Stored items
——
-- ==== Sys2Proof/Machine/Sequencer.lean ====
section
/-! DEFINITION. One step: the host's turn, the fetch of the sequencer's next instruction, and the operations of a command's script, one event a step (10_state.md R34). The meaning of an instruction is an argument, so that the same text steps the hardware and a reduced instance. -/

namespace Sys2Proof.Machine

/-- A meaning of every instruction. -/
abbrev Exec := Instr → State → Host.Outcome State Fault Refusal

/-- `SendData(b)` begins: `Set(DC, 1)`, with `Xfer(b)` and then `after` left in the script (44_panel_protocol.md R207). -/
def sendData (c : Config) (b : Byte) (after : List Op) (s : State) : State :=
  setLine c .dc true { s with script := .xfer b :: (after ++ s.script) }

/-- One operation of the script, already taken off it (DESIGN CHOICE, safe: log entry 2). A streamed byte is read before its first event (DEDUCED, safe: log entry 20). -/
def microStep (c : Config) (op : Op) (s : State) : State :=
  match op with
  | .instr _ => s
  | .acq => acquire c s
  | .set l v => setLine c l v s
  | .xfer b => transfer c b s
  | .hold t => holdFor c t s
  | .busyWait k => pollBusy c k s
  | .pollHold k => holdFor c c.pollMs { s with script := .busyWait (k + 1) :: s.script }
  | .fill _ 0 => s
  | .fill b (n + 1) => sendData c b (fillOps b n) s
  | .stream _ 0 => s
  | .stream k (n + 1) =>
    match readByte s.packRam k with
    | none => haltCommand .unwrittenRead s
    | some b => sendData c b (streamOps (k + 1) n) s
  | .sess x => { s with sess := x }
  | .relSet l => driveLine c l false s
  | .rel => release s
  | .finish x e => finish x e s
  | .halted => { s with script := .halted :: s.script }

/-- The core's step: nothing while RUN = 0; else fetch and execute the instruction at the script's head (30_encoding.md R103, a word that does not decode being IllegalCommand, 60_exceptions.md R308), or do the operation there. RUN = 0, and an empty script, change nothing (DESIGN CHOICE, safe: log entries 27, 28). -/
def coreStep (c : Config) (ex : Exec) (s : State) : Host.Outcome State Fault Refusal :=
  if s.run then
    match s.script with
    | [] => .next s
    | .instr (.cmd w) :: _ =>
      match decodeCommand w with
      | .ok i => ex i s
      | .error _ => .next (complete .illegalCommand s)
    | .instr (.panel b) :: _ =>
      match decodePanel b with
      | .ok i => ex i s
      | .error _ => .refused (.unknownPanelByte b)
    | op :: rest => .next (microStep c op { s with script := rest })
  else .next s

/-- What an action of the host or the platform does, the action already taken off `hostQ`. `WAIT` stays there until RUN reads 0 (30_encoding.md R101; DESIGN CHOICE, safe: log entry 30). -/
def hostTurn (c : Config) (ex : Exec) (a : HostAct) (s : State) : Host.Outcome State Fault Refusal :=
  match a with
  | .rd w addr => .next (hostRead c w addr s)
  | .wr w addr v => .next (hostWrite c w addr v s)
  | .pass => coreStep c ex s
  | .wait => if s.run then coreStep c ex { s with hostQ := .wait :: s.hostQ } else .next s
  | .reset => .next (coreReset c s)

/-- One step of the machine: `hostQ` says who moves. -/
def stepWith (c : Config) (ex : Exec) (s : State) : Host.Outcome State Fault Refusal :=
  match s.hostQ with
  | [] => coreStep c ex s
  | a :: q => hostTurn c ex a { s with hostQ := q }

/-- The command during which the spec sends a panel byte first: the payload of 0x10 and the abort rule depend on it. -/
def panelContext (b : Byte) : Instr :=
  if b = 0x10 ∨ b = 0x12 then .clear 0
  else if b = 0x02 ∨ b = 0x07 then .closeSession
  else .openSession

/-- A core with the panel byte `b` as its script's next instruction (DESIGN CHOICE, safe: log entry 19). -/
def loadPanelByte (b : Byte) (s : State) : State :=
  { s with run := true, cmd := some (panelContext b), script := [.instr (.panel b), .finish s.sess .ok] }

/-- The host lets the core make the next step. -/
def coreFirst (s : State) : State :=
  match s.hostQ with
  | [] => s
  | q => { s with hostQ := .pass :: q }

/-- The code placed where the sequencer fetches: a command word is accepted as CMD accepts it, a panel byte heads the script. -/
def loadCode (k : Code) (s : State) : State :=
  match k with
  | .cmd w => coreFirst (accept w s)
  | .panel b => coreFirst (loadPanelByte b s)

end Sys2Proof.Machine
end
——
- **Work request**:
Reproduce every record above exactly.

- **Answer area**:
-- ==== Sys2Proof/Machine/Sequencer.lean ====
section
/-! DEFINITION. One step: the host's turn, the fetch of the sequencer's next instruction, and the operations of a command's script, one event a step (10_state.md R34). The meaning of an instruction is an argument, so that the same text steps the hardware and a reduced instance. -/

namespace Sys2Proof.Machine

/-- A meaning of every instruction. -/
abbrev Exec := Instr → State → Host.Outcome State Fault Refusal

/-- `SendData(b)` begins: `Set(DC, 1)`, with `Xfer(b)` and then `after` left in the script (44_panel_protocol.md R207). -/
def sendData (c : Config) (b : Byte) (after : List Op) (s : State) : State :=
  setLine c .dc true { s with script := .xfer b :: (after ++ s.script) }

/-- One operation of the script, already taken off it (DESIGN CHOICE, safe: log entry 2). A streamed byte is read before its first event (DEDUCED, safe: log entry 20). -/
def microStep (c : Config) (op : Op) (s : State) : State :=
  match op with
  | .instr _ => s
  | .acq => acquire c s
  | .set l v => setLine c l v s
  | .xfer b => transfer c b s
  | .hold t => holdFor c t s
  | .busyWait k => pollBusy c k s
  | .pollHold k => holdFor c c.pollMs { s with script := .busyWait (k + 1) :: s.script }
  | .fill _ 0 => s
  | .fill b (n + 1) => sendData c b (fillOps b n) s
  | .stream _ 0 => s
  | .stream k (n + 1) =>
    match readByte s.packRam k with
    | none => haltCommand .unwrittenRead s
    | some b => sendData c b (streamOps (k + 1) n) s
  | .sess x => { s with sess := x }
  | .relSet l => driveLine c l false s
  | .rel => release s
  | .finish x e => finish x e s
  | .halted => { s with script := .halted :: s.script }

/-- The core's step: nothing while RUN = 0; else fetch and execute the instruction at the script's head (30_encoding.md R103, a word that does not decode being IllegalCommand, 60_exceptions.md R308), or do the operation there. RUN = 0, and an empty script, change nothing (DESIGN CHOICE, safe: log entries 27, 28). -/
def coreStep (c : Config) (ex : Exec) (s : State) : Host.Outcome State Fault Refusal :=
  if s.run then
    match s.script with
    | [] => .next s
    | .instr (.cmd w) :: _ =>
      match decodeCommand w with
      | .ok i => ex i s
      | .error _ => .next (complete .illegalCommand s)
    | .instr (.panel b) :: _ =>
      match decodePanel b with
      | .ok i => ex i s
      | .error _ => .refused (.unknownPanelByte b)
    | op :: rest => .next (microStep c op { s with script := rest })
  else .next s

/-- What an action of the host or the platform does, the action already taken off `hostQ`. `WAIT` stays there until RUN reads 0 (30_encoding.md R101; DESIGN CHOICE, safe: log entry 30). -/
def hostTurn (c : Config) (ex : Exec) (a : HostAct) (s : State) : Host.Outcome State Fault Refusal :=
  match a with
  | .rd w addr => .next (hostRead c w addr s)
  | .wr w addr v => .next (hostWrite c w addr v s)
  | .pass => coreStep c ex s
  | .wait => if s.run then coreStep c ex { s with hostQ := .wait :: s.hostQ } else .next s
  | .reset => .next (coreReset c s)

/-- One step of the machine: `hostQ` says who moves. -/
def stepWith (c : Config) (ex : Exec) (s : State) : Host.Outcome State Fault Refusal :=
  match s.hostQ with
  | [] => coreStep c ex s
  | a :: q => hostTurn c ex a { s with hostQ := q }

/-- The command during which the spec sends a panel byte first: the payload of 0x10 and the abort rule depend on it. -/
def panelContext (b : Byte) : Instr :=
  if b = 0x10 ∨ b = 0x12 then .clear 0
  else if b = 0x02 ∨ b = 0x07 then .closeSession
  else .openSession

/-- A core with the panel byte `b` as its script's next instruction (DESIGN CHOICE, safe: log entry 19). -/
def loadPanelByte (b : Byte) (s : State) : State :=
  { s with run := true, cmd := some (panelContext b), script := [.instr (.panel b), .finish s.sess .ok] }

/-- The host lets the core make the next step. -/
def coreFirst (s : State) : State :=
  match s.hostQ with
  | [] => s
  | q => { s with hostQ := .pass :: q }

/-- The code placed where the sequencer fetches: a command word is accepted as CMD accepts it, a panel byte heads the script. -/
def loadCode (k : Code) (s : State) : State :=
  match k with
  | .cmd w => coreFirst (accept w s)
  | .panel b => coreFirst (loadPanelByte b s)

end Sys2Proof.Machine
end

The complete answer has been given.